ACTION ITEM
Across the records below, how many lines include the string "TwinPair"? Respond with the number only.

Dataset entries
-- ==== Sys2Proof/Laws/FrameTwin.lean ====
section
/-! SUPPORT. The operations of these files of Machine leave the frame (Laws/Frame.lean) as it is: AppLife, TwinPair,
Device, Boundary, Debug, Update, Fleet. -/

namespace Sys2Proof.Laws

open Sys2Proof.Machine

/- Machine/AppLife.lean -/

@[simp] theorem appWrite_frame (s : State) (a : Nat) (v : Octets) :
    frame (appWrite s a v) = frame s := by
  unfold appWrite
  simp

@[simp] theorem mailStatus_frame (s : State) (addr st : Nat) :
    frame (mailStatus s addr st) = frame s := by
  unfold mailStatus
  simp

@[simp] theorem mailOutput_frame (s : State) (addr : Nat) (v : Octets) :
    frame (mailOutput s addr v) = frame s := by
  unfold mailOutput
  simp

@[simp] theorem abortMail_frame (s : State) (tid : Nat) :
    frame (abortMail s tid) = frame s := by
  unfold abortMail
  simp [frame_foldl]

@[simp] theorem orphanMail_frame (s : State) (tid : Nat) :
    frame (orphanMail s tid) = frame s := by
  unfold orphanMail
  simp

@[simp] theorem stopThread_frame (s : State) (tid kind : Nat) (f : State → State) (h : ∀ t, frame (f t) = frame t) :
    frame (stopThread s tid kind f) = frame s := by
  unfold stopThread
  split <;> simp [h]

@[simp] theorem freeThread_frame (s : State) (tid : Nat) :
    frame (freeThread s tid) = frame s := by
  unfold freeThread
  simp

@[simp] theorem killThread_frame (s : State) (tid : Nat) :
    frame (killThread s tid) = frame s := by
  unfold killThread
  simp

@[simp] theorem addThread_frame (s : State) (tid : Nat) (t : Thread) :
    frame (addThread s tid t) = frame s := by
  unfold addThread
  simp

@[simp] theorem createThread_frame (s : State) (lsf : Bool) (block : Octets) :
    frame (createThread s lsf block).1 = frame s := by
  simp only [createThread]
  (repeat' split) <;> simp [*]

theorem createThread_step {s : State} {lsf : Bool} {block : Octets} {res : State × Option Nat}
    (h : createThread s lsf block = res) : frame res.1 = frame s := by
  subst h; simp

@[simp] theorem endApplication_frame (s : State) :
    frame (endApplication s) = frame s := by
  unfold endApplication
  simp [frame_foldl]

@[simp] theorem loadApplication_frame (s : State) (cause : Nat) :
    frame (loadApplication s cause) = frame s := by
  simp only [loadApplication]
  (repeat' split) <;> simp [*, frame_foldl]

@[simp] theorem startApplication_frame (s : State) (cause : Nat) :
    frame (startApplication s cause) = frame s := by
  unfold startApplication
  simp

/- Machine/TwinPair.lean -/

@[simp] theorem updTwin_frame (s : State) (f : Twin → Twin) :
    frame (updTwin s f) = frame s := by
  unfold updTwin
  simp

@[simp] theorem advertise_frame (s : State) :
    frame (advertise s) = frame s := by
  unfold advertise
  simp [frame_foldl]

@[simp] theorem startContend_frame (s : State) :
    frame (startContend s) = frame s := by
  unfold startContend
  simp

@[simp] theorem resync_frame (s : State) :
    frame (resync s) = frame s := by
  unfold resync
  simp

@[simp] theorem chargeUnconfirmed_frame (s : State) (bs : Nat) :
    frame (chargeUnconfirmed s bs) = frame s := by
  unfold chargeUnconfirmed
  (repeat' split) <;> simp [*]

@[simp] theorem emptyWired_frame (s : State) :
    frame (emptyWired s) = frame s := by
  unfold emptyWired
  simp [frame_foldl]

@[simp] theorem sendAgain_frame (s : State) (p : Packet) :
    frame (sendAgain s p) = frame s := by
  unfold sendAgain
  (repeat' split) <;> simp [*]

@[simp] theorem oweRaises_frame (s : State) :
    frame (oweRaises s) = frame s := by
  unfold oweRaises
  simp

theorem execInterlockFaultClear_frame (s : State) :
    Stays (execInterlockFaultClear s) s := by
  simp only [execInterlockFaultClear]
  (repeat' split) <;> simp [*]

@[simp] theorem releaseAnswers_frame (s : State) (upTo : Option Nat) :
    frame (releaseAnswers s upTo) = frame s := by
  unfold releaseAnswers
  simp [frame_foldl]

@[simp] theorem partnerHeard_frame (s : State) :
    frame (partnerHeard s) = frame s := by
  unfold partnerHeard
  simp

@[simp] theorem checkLag_frame (s : State) :
    frame (checkLag s) = frame s := by
  unfold checkLag
  simp

theorem execPartnerMiss_frame (s : State) :
    Stays (execPartnerMiss s) s := by
  simp only [execPartnerMiss]
  (repeat' split) <;> simp [*]

@[simp] theorem sendJack_frame (s : State) :
    frame (sendJack s) = frame s := by
  unfold sendJack
  simp

@[simp] theorem sendJournal_frame (s : State) :
    frame (sendJournal s) = frame s := by
  unfold sendJournal
  simp

theorem execJournalFrameSend_frame (s : State) :
    Stays (execJournalFrameSend s) s := by
  unfold execJournalFrameSend
  (repeat' split) <;> simp [*]

@[simp] theorem resendGap_frame (s : State) (j : Jack) :
    frame (resendGap s j) = frame s := by
  unfold resendGap
  simp

@[simp] theorem noteJack_frame (s : State) (j : Jack) :
    frame (noteJack s j) = frame s := by
  unfold noteJack
  simp

theorem execDigestPassEnd_frame (s : State) :
    Stays (execDigestPassEnd s) s := by
  unfold execDigestPassEnd
  (repeat' split) <;> simp [*]

@[simp] theorem requestSwap_frame (s : State) :
    frame (requestSwap s) = frame s := by
  unfold requestSwap
  simp

theorem execTwinSwapNow_frame (who : Caller) (value : Nat) (s : State) :
    Stays (execTwinSwapNow who value s) s := by
  unfold execTwinSwapNow
  simp

theorem execTwinSwapPeriodExpiry_frame (s : State) :
    Stays (execTwinSwapPeriodExpiry s) s := by
  simp only [execTwinSwapPeriodExpiry]
  (repeat' split) <;> simp [*]

@[simp] theorem announceSwap_frame (s : State) :
    frame (announceSwap s) = frame s := by
  unfold announceSwap
  simp

theorem execSwapSearchTimeout_frame (s : State) :
    Stays (execSwapSearchTimeout s) s := by
  unfold execSwapSearchTimeout
  (repeat' split) <;> simp [*]

@[simp] theorem sendChunks_frame (s : State) (k : Nat) (l : List (Nat × Nat × Octets)) :
    frame (sendChunks s k l) = frame s := by
  induction l generalizing s k with
  | nil => rfl
  | cons c l ih => simp [sendChunks, ih]

@[simp] theorem snapshotAtBoundary_frame (s : State) :
    frame (snapshotAtBoundary s) = frame s := by
  unfold snapshotAtBoundary
  (repeat' split) <;> simp [*]

theorem execSnapshotRequest_frame (s : State) :
    Stays (execSnapshotRequest s) s := by
  unfold execSnapshotRequest
  (repeat' split) <;> simp [*]

@[simp] theorem queueFrom_frame (n : Nat) (l : Octets) (s : State) : frame (queueFrom n l s) = frame s := by
  induction n generalizing l s with
  | zero => rfl
  | succ n ih => simp [queueFrom, ih]

@[simp] theorem loadSnapshot_frame (s : State) : frame (loadSnapshot s) = frame s := by
  unfold loadSnapshot
  extract_lets
  rw [queueFrom_frame]
  rw [frame_foldl]
  · rfl
  · intro u a; rfl

@[simp] theorem snapshotDone_frame (s : State) :
    frame (snapshotDone s) = frame s := by
  unfold snapshotDone
  simp

theorem execSnapshotFrameRx_frame (chunkNo region offset : Nat) (data : Octets) (last : Bool) (s : State) :
    Stays (execSnapshotFrameRx chunkNo region offset data last s) s := by
  unfold execSnapshotFrameRx
  (repeat' split) <;> simp [*]

theorem execTwinResync_frame (who : Caller) (value : Nat) (s : State) :
    Stays (execTwinResync who value s) s := by
  unfold execTwinResync
  simp

@[simp] theorem lagAtBoundary_frame (s : State) :
    frame (lagAtBoundary s) = frame s := by
  unfold lagAtBoundary
  simp

@[simp] theorem requestRestart_frame (s : State) (bs cause : Nat) :
    frame (requestRestart s bs cause) = frame s := by
  unfold requestRestart
  simp

theorem execSeqRestart_frame (who : Caller) (bandSector : Nat) (s : State) :
    Stays (execSeqRestart who bandSector s) s := by
  unfold execSeqRestart
  simp

@[simp] theorem skipHalted_frame (bs : Nat) (s : State) (asn : Nat) :
    frame (skipHalted bs s asn) = frame s := by
  unfold skipHalted
  simp [frame_foldl]

theorem execSequencerRestartBoundary_frame (bandSector : Nat) (s : State) :
    Stays (execSequencerRestartBoundary bandSector s) s := by
  unfold execSequencerRestartBoundary
  (repeat' split) <;> simp [*]

theorem execSequencerResume_frame (bandSector : Nat) (s : State) :
    Stays (execSequencerResume bandSector s) s := by
  unfold execSequencerResume
  (repeat' split) <;> simp [*]

@[simp] theorem scrubRecord_frame (s : State) (e : Nat × Nat × Option Nat) :
    frame (scrubRecord s e) = frame s := by
  unfold scrubRecord
  simp

/- Machine/Device.lean -/

@[simp] theorem takeTemplates_frame (s : State) :
    frame (takeTemplates s) = frame s := by
  unfold takeTemplates
  simp

@[simp] theorem stepAtResume_frame (s : State) :
    frame (stepAtResume s) = frame s := by
  unfold stepAtResume
  (repeat' split) <;> simp [*]

@[simp] theorem dueProfile_frame (s : State) :
    frame (dueProfile s) = frame s := by
  unfold dueProfile
  simp

@[simp] theorem setSectorRx_frame (s : State) (n old new : Nat) :
    frame (setSectorRx s n old new) = frame s := by
  unfold setSectorRx
  simp

@[simp] theorem profileEvents_frame (s : State) (old new : List Nat) :
    frame (profileEvents s old new) = frame s := by
  unfold profileEvents
  simp [frame_foldl]

@[simp] theorem putProfiles_frame (s : State) :
    frame (putProfiles s) = frame s := by
  unfold putProfiles
  simp [frame_foldl]

theorem execProfileChangeEffective_frame (s : State) :
    Stays (execProfileChangeEffective s) s := by
  unfold execProfileChangeEffective
  (repeat' split) <;> simp [*]

@[simp] theorem thermalEvent_frame (s : State) (row : Nat) :
    frame (thermalEvent s row) = frame s := by
  unfold thermalEvent
  simp

@[simp] theorem thermalRow1_frame (s : State) :
    frame (thermalRow1 s) = frame s := by
  unfold thermalRow1
  simp

@[simp] theorem thermalCool_frame (s : State) :
    frame (thermalCool s) = frame s := by
  unfold thermalCool
  simp

@[simp] theorem thermalRow5_frame (s : State) :
    frame (thermalRow5 s) = frame s := by
  unfold thermalRow5
  simp

theorem execThermalRestoreTimer_frame (s : State) :
    Stays (execThermalRestoreTimer s) s := by
  unfold execThermalRestoreTimer
  (repeat' split) <;> simp [*]

/- Machine/Boundary.lean -/

@[simp] theorem finishPassed_frame (s : State) (b a : Nat) :
    frame (finishPassed s b a) = frame s := by
  unfold finishPassed
  simp [frame_foldl]

@[simp] theorem haltSeq_frame (s : State) (bs : Nat) :
    frame (haltSeq s bs) = frame s := by
  unfold haltSeq
  simp

@[simp] theorem haltWaiting_frame (s : State) (b : Nat) :
    frame (haltWaiting s b) = frame s := by
  unfold haltWaiting
  simp [frame_foldl]

/- Machine/Debug.lean -/

@[simp] theorem debugAnswer_frame (s : State) (ack data : Nat) :
    frame (debugAnswer s ack data) = frame s := by
  unfold debugAnswer
  simp

@[simp] theorem transaction_frame (s : State) (f : Nat) (mine : Bool) (act : State → State)
    (h : frame (act s) = frame s) : frame (transaction s f mine act) = frame s := by
  unfold transaction
  simp [h]

@[simp] theorem authRead_frame (s : State) (addr : Nat) :
    frame (authRead s addr) = frame s := by
  unfold authRead
  simp

@[simp] theorem authRequest_frame (s : State) (v : Nat) :
    frame (authRequest s v) = frame s := by
  unfold authRequest
  simp

@[simp] theorem authWrite_frame (s : State) (addr v : Nat) :
    frame (authWrite s addr v) = frame s := by
  unfold authWrite
  simp

@[simp] theorem openLevel_frame (s : State) :
    frame (openLevel s) = frame s := by
  unfold openLevel
  simp

theorem execDebugLock_frame (who : Caller) (value : Nat) (s : State) :
    Stays (execDebugLock who value s) s := by
  unfold execDebugLock
  simp

@[simp] theorem haltRole_frame (s : State) (hart : Nat) :
    frame (haltRole s hart) = frame s := by
  unfold haltRole
  simp

@[simp] theorem requestCore_frame (s : State) (core : Nat) :
    frame (requestCore s core) = frame s := by
  unfold requestCore
  simp

@[simp] theorem freeHart_frame (s : State) (hart : Nat) :
    frame (freeHart s hart) = frame s := by
  unfold freeHart
  simp

@[simp] theorem resumeHart_frame (s : State) (hart : Nat) :
    frame (resumeHart s hart) = frame s := by
  unfold resumeHart
  simp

WORKED SOLUTION
2